WICG / proposals

A home for well-formed proposed incubations for the web platform. All proposals welcome.
https://wicg.io/
Other
233 stars 16 forks source link

Embeddings support in Chrome local #177

Open roschler opened 4 weeks ago

roschler commented 4 weeks ago

Introduction

The Chrome local API with Gemini Nano support opens the door to doing Retrieval Augmented Generation completely client side in the browser. However, to achieve that goal completely we also need client side embeddings.

Use Cases (Recommended)

The use case is as stated above, supporting Retrieval Augmented Generation

Goals (Optional)

Embed client side, or load at start-up, something like Google's Universal Sentence Encoder and expose it via a Chrome local API.

Non-goals (Optional)

It would be great to also have an Hierarchical Navigable Small World (HNSW) index support too client side, but my belief is that this can wait, because it can search and compare thousands of vectors in a reasonable amount of time.

Proposed Solution

The fastest route would be to embed, or load at startup, Google's Universal Sentence Encoder and expose it via a Chrome local API.

Examples (Recommended)

Developers would use it to create vector embeddings for records that would be stored in IndexedDB, and again whenever a query needed to be encoded in preparation for a vector search.
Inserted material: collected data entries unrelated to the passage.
theorem raise_destOnly (s : State) (q : Raise) : DestOnly s (fun _ => raise s q) :=
  .ignores (s.takeFault q) rfl fun _ => rfl

theorem load_destOnly (w : Width) (ext : Word → Word) (rs1 : RegIdx) (imm : BitVec 12) (s : State) :
    DestOnly s (fun r => load w ext r rs1 imm s) := by
  cases h : memRead s (effectiveAddress s rs1 imm) w with
  | ok v => simpa only [load_ok h] using writeBack_destOnly s (ext v)
  | error q => simpa only [load_error h] using raise_destOnly s q

theorem store_destOnly (w : Width) (rs1 rs2 : RegIdx) (imm : BitVec 12) (s : State) :
    DestOnly s (fun _ => store w rs1 rs2 imm s) := by
  cases h : memWrite s (effectiveAddress s rs1 imm) w (s.readReg rs2) with
  | ok t =>
    obtain ⟨-, hregs, -⟩ := memWrite_frame h
    exact .ignores t.advance hregs fun _ => store_ok h
  | error q => simpa only [store_error h] using raise_destOnly s q

theorem branch_destOnly (c : Word → Word → Bool) (rs1 rs2 : RegIdx) (off : BitVec 13) (s : State) :
    DestOnly s (fun _ => branch c rs1 rs2 off s) := by
  cases h : c (s.readReg rs1) (s.readReg rs2) with
  | false => exact .ignores s.advance rfl fun _ => branch_not_taken h
  | true =>
    cases ht : checkTarget s (branchTarget s off) with
    | none => exact .ignores (s.setPc (branchTarget s off)) rfl fun _ => branch_taken h ht
    | some q => simpa only [branch_rejected h ht] using raise_destOnly s q

theorem jumpAndLink_destOnly (t : Word) (s : State) : DestOnly s (fun r => jumpAndLink r t s) := by
  cases h : checkTarget s t with
  | none => exact .writes (s.setPc t) s.nextPc rfl fun _ => jumpAndLink_ok h
  | some q => simpa only [jumpAndLink_rejected h] using raise_destOnly s q

/-- No instruction lets its destination decide anything but which register is written (R22, R23). -/
theorem exec_destOnly (i : Instr) (s : State) : DestOnly s (fun r => exec (withDest r i) s) := by
  cases i with
  | lb _ _ _ | lh _ _ _ | lw _ _ _ | lbu _ _ _ | lhu _ _ _ => exact load_destOnly _ _ _ _ _
  | sb _ _ _ | sh _ _ _ | sw _ _ _ => exact store_destOnly _ _ _ _ _
  | beq _ _ _ | bne _ _ _ | blt _ _ _ | bltu _ _ _ => exact branch_destOnly _ _ _ _ _
  | bge _ _ _ => exact branch_destOnly (fun a b => !lessSigned a b) _ _ _ _
  | bgeu _ _ _ => exact branch_destOnly (fun a b => !lessUnsigned a b) _ _ _ _
  | jal _ _ | jalr _ _ _ => exact jumpAndLink_destOnly _ _
  | _ => exact writeBack_destOnly _ _

/-! ## One instruction -/

/-- An instruction has its own `rd` as destination; one without any does the same with `x0` in its place. -/
theorem withDest_dest (i : Instr) : withDest ((dest i).getD 0#5) i = i := by
  cases i <;> rfl

/-- The registers after an instruction: those of before, or those with its own `rd` written (R23). -/
theorem exec_regs {i : Instr} {s t : State} (h : exec i s = .next t) :
    t.regs = s.regs ∨ ∃ v, t.regs = Regs.write s.regs ((dest i).getD 0#5) v := by
  rw [← withDest_dest i] at h
  cases exec_destOnly i s with
  | ignores u hregs hu =>
    obtain rfl : u = t := by simpa [hu] using h
    exact .inl hregs
  | writes u v hregs hu =>
    obtain rfl : u.writeReg _ v = t := by simpa [hu] using h
    exact .inr ⟨v, by rw [State.writeReg_regs, hregs]⟩
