-- ==== Sys2Proof/WellFormed.lean ====
section
/-! DEFINITION. Well-formed commands: the one constraint the opcode table puts on an operand is
`N <= 64` on `BS.WBITS` and `BS.RBITS` (30_encoding.md R91, R94). -/

namespace Sys2Proof

/-- A command the encoding admits (R91 check 3). -/
def Instr.wellFormed : Instr → Bool
  | .bsWbits n => decide (n.toNat ≤ 64)
  | .bsRbits n => decide (n.toNat ≤ 64)
  | .bsWopen | .bsWbit | .bsFinish | .bsRopen | .bsRbit | .bsAtend
  | .deltaEnc | .dodEnc | .dodfEnc | .xorfEnc | .chimpEnc | .huffEnc | .grEnc | .bpEnc | .rleEnc | .pipeEnc
  | .deltaDec | .dodDec | .dodfDec | .xorfDec | .chimpDec | .huffDec | .grDec | .bpDec | .rleDec | .pipeDec => true

end Sys2Proof
end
Privacy & Security Considerations

This approach would greatly increase privacy and security for the user because as of now, if you want to implement a RAG/LLM pipeline in the browser, even with the support of a local instance of Gemini Nano, you still have to ship text out to an embedding service. You could encrypt the text and then have a back-end server under your control execute the embeddings call that way, but that is less safe and more work than a completely client side approach.

backkem commented 4 weeks ago

Do you have a reference to "Chrome local API"?

tomayac commented 4 weeks ago

Do you have a reference to "Chrome local API"?

This is referring to Chrome's built-in AI APIs.